#### Data supplied ####
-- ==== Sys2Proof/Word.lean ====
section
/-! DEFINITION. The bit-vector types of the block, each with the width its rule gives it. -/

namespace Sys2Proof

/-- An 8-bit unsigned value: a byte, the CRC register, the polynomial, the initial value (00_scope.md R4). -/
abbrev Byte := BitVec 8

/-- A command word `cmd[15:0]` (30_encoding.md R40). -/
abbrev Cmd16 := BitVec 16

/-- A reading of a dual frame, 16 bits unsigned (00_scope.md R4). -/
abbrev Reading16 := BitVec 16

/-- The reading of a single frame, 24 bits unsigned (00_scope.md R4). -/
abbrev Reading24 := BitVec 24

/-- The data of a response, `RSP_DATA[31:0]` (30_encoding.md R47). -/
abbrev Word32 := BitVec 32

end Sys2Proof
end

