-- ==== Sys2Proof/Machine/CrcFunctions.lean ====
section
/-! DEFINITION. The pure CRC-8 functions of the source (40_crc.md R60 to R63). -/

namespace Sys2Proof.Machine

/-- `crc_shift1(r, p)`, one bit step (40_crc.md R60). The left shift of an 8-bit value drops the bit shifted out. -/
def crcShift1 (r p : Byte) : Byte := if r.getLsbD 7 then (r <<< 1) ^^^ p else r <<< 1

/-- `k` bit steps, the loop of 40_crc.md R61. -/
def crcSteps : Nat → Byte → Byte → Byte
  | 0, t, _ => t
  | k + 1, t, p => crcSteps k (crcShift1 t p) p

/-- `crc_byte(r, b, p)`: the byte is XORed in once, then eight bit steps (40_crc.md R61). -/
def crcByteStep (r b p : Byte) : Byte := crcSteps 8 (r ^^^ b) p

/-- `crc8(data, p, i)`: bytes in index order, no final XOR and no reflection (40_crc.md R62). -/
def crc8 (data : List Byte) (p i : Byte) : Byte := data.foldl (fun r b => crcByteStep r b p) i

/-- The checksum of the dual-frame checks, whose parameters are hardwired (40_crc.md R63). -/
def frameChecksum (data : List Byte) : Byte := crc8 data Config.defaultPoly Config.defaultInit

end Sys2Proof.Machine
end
####
#### Exercise details
Copy all lines from the material above that hold the word "bits".

#### Output for this task
/-- A reading of a dual frame, 16 bits unsigned (00_scope.md R4). -/
/-- The reading of a single frame, 24 bits unsigned (00_scope.md R4). -/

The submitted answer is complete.